Recorded data:
■ ■ ■ ■ ■ ■ ■

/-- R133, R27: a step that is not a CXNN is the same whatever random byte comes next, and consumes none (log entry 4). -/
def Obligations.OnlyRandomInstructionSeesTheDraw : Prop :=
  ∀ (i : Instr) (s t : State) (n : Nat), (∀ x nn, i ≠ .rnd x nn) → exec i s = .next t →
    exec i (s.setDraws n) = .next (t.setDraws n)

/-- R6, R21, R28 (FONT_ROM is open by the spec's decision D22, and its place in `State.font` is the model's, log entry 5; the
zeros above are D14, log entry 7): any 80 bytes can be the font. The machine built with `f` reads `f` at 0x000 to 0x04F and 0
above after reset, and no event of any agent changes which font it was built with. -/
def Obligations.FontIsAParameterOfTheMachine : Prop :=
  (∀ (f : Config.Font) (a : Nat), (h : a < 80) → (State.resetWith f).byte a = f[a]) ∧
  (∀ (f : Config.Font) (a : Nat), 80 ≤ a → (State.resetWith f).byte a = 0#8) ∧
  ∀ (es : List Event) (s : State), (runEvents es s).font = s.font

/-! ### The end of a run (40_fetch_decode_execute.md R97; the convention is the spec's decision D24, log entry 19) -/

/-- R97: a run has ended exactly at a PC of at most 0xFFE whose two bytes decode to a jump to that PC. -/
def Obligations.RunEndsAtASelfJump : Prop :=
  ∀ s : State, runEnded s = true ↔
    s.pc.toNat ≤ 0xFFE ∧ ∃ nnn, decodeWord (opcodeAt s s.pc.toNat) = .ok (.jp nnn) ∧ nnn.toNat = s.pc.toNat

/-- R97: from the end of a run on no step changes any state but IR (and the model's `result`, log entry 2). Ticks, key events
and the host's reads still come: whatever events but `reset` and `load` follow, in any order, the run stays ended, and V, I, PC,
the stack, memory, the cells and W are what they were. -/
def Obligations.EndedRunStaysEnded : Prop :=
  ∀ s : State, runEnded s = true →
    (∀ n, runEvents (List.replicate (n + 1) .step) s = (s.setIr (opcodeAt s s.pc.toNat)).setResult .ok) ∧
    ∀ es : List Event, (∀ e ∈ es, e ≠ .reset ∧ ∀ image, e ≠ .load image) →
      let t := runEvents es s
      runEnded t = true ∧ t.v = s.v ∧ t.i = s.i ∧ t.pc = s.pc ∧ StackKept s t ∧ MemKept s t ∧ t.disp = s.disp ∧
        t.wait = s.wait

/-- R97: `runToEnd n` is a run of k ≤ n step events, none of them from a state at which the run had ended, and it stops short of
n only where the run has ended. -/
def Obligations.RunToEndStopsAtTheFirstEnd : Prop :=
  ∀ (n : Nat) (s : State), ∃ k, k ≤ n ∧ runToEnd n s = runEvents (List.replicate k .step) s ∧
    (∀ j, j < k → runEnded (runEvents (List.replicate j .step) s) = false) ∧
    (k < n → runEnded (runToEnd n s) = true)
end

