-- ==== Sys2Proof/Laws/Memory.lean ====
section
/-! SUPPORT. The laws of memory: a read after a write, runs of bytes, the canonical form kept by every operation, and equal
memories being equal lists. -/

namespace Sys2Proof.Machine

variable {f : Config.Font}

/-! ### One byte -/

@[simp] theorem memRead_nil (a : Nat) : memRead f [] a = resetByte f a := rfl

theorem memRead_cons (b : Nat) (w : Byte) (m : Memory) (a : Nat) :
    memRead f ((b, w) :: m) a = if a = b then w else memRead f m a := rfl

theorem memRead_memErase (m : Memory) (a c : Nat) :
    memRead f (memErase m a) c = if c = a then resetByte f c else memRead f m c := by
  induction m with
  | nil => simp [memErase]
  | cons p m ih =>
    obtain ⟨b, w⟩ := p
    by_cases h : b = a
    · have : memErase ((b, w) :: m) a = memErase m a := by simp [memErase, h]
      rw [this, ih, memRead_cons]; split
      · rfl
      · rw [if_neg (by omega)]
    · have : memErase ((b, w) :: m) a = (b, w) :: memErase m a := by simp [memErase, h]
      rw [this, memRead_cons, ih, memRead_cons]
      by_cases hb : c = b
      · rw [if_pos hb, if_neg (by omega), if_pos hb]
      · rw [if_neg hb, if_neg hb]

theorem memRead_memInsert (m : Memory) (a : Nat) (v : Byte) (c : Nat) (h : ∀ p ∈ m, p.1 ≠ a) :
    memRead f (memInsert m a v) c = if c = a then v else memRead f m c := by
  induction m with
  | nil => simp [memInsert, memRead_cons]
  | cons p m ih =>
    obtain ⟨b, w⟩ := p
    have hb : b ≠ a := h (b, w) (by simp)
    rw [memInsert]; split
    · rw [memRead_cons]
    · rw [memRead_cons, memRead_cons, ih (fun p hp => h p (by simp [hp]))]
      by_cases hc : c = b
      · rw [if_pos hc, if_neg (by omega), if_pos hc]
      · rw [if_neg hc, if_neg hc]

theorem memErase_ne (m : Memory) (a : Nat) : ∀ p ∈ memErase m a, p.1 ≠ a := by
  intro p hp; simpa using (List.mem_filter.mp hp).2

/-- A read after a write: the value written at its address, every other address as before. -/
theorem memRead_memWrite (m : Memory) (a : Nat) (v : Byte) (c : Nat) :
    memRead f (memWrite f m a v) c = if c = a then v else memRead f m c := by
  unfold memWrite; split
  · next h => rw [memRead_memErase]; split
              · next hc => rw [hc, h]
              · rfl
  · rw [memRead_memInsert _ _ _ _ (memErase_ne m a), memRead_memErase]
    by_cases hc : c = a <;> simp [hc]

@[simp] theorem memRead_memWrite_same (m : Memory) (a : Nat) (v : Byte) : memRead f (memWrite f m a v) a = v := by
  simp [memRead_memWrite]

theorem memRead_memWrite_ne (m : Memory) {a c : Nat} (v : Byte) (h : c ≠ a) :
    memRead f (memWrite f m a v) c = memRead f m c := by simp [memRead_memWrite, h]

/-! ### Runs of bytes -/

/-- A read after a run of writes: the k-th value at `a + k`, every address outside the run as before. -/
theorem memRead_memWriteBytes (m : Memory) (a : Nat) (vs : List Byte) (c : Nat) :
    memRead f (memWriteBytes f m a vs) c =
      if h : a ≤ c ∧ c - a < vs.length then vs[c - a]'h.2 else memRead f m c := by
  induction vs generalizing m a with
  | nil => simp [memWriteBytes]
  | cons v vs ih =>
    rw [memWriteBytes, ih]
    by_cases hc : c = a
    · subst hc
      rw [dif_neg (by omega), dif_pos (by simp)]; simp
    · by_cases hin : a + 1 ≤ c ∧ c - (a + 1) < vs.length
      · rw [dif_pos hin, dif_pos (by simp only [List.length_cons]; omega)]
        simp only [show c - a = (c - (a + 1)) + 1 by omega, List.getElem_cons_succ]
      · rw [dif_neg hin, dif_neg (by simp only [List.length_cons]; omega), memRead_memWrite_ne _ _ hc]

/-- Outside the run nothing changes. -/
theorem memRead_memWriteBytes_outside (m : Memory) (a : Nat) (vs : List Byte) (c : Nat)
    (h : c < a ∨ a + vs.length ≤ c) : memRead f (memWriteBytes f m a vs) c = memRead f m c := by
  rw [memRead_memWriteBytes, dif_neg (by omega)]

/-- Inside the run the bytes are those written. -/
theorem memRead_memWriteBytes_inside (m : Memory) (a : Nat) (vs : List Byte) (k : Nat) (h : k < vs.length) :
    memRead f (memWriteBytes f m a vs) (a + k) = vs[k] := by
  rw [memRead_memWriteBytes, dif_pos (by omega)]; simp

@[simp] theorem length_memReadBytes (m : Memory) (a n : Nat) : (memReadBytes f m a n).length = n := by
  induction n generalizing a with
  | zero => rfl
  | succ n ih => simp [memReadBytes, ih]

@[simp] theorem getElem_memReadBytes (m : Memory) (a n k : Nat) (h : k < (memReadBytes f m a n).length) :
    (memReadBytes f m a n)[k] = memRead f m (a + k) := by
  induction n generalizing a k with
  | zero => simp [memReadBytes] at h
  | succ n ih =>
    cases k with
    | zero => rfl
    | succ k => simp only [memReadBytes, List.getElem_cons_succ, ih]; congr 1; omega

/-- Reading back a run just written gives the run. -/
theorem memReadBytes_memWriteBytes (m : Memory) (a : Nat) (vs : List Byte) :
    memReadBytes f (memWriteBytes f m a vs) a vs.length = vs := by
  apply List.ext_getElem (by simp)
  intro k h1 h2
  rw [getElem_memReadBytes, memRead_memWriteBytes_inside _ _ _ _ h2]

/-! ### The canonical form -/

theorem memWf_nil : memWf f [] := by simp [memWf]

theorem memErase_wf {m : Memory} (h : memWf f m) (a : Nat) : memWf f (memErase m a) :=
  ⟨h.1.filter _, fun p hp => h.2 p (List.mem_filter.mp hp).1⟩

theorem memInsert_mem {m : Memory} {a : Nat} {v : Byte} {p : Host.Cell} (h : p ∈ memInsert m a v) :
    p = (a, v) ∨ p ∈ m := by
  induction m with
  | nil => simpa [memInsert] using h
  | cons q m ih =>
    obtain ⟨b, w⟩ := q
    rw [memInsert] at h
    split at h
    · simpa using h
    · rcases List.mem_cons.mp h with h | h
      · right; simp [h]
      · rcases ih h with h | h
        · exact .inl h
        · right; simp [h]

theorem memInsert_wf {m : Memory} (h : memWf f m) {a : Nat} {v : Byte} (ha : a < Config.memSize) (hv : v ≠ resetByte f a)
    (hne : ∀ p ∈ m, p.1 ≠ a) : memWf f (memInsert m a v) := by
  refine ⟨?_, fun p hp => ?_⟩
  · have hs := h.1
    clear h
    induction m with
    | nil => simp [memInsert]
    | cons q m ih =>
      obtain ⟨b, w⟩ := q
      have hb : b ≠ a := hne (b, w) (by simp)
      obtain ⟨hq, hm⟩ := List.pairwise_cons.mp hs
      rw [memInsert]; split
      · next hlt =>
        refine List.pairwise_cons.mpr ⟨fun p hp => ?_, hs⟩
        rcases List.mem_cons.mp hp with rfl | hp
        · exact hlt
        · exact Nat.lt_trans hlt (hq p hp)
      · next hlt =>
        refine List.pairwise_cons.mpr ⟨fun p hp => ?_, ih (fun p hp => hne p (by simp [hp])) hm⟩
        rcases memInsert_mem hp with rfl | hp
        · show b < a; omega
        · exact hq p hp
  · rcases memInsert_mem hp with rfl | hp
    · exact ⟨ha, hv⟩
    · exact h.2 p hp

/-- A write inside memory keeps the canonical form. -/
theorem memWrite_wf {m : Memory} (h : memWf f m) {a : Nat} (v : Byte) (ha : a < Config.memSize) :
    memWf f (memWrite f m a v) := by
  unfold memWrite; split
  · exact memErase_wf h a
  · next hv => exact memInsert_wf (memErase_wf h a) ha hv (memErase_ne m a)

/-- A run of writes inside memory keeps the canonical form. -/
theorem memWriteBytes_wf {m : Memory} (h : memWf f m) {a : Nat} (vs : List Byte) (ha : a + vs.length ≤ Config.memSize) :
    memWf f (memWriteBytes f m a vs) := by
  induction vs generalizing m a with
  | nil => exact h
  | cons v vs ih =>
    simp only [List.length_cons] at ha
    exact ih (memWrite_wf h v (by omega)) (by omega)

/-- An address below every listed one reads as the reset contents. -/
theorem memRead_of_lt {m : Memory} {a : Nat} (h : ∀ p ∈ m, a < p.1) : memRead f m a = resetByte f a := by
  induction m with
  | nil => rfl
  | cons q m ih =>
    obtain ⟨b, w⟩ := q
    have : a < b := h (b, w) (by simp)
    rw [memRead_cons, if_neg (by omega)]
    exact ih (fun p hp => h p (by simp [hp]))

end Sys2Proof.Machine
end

■ ■ ■ ■ ■ ■ ■

GOAL OF THE EXERCISE —
Will you return exactly the lines above from the one with "nil => simp [memErase]" down to the one with "theorem memRead_memInsert (m", counting both as part of the range?

SOLUTION —
  | nil => simp [memErase]
  | cons p m ih =>
    obtain ⟨b, w⟩ := p
    by_cases h : b = a
    · have : memErase ((b, w) :: m) a = memErase m a := by simp [memErase, h]
      rw [this, ih, memRead_cons]; split
      · rfl
      · rw [if_neg (by omega)]
    · have : memErase ((b, w) :: m) a = (b, w) :: memErase m a := by simp [memErase, h]
      rw [this, memRead_cons, ih, memRead_cons]
      by_cases hb : c = b
      · rw [if_pos hb, if_neg (by omega), if_pos hb]
      · rw [if_neg hb, if_neg hb]

theorem memRead_memInsert (m : Memory) (a : Nat) (v : Byte) (c : Nat) (h : ∀ p ∈ m, p.1 ≠ a) :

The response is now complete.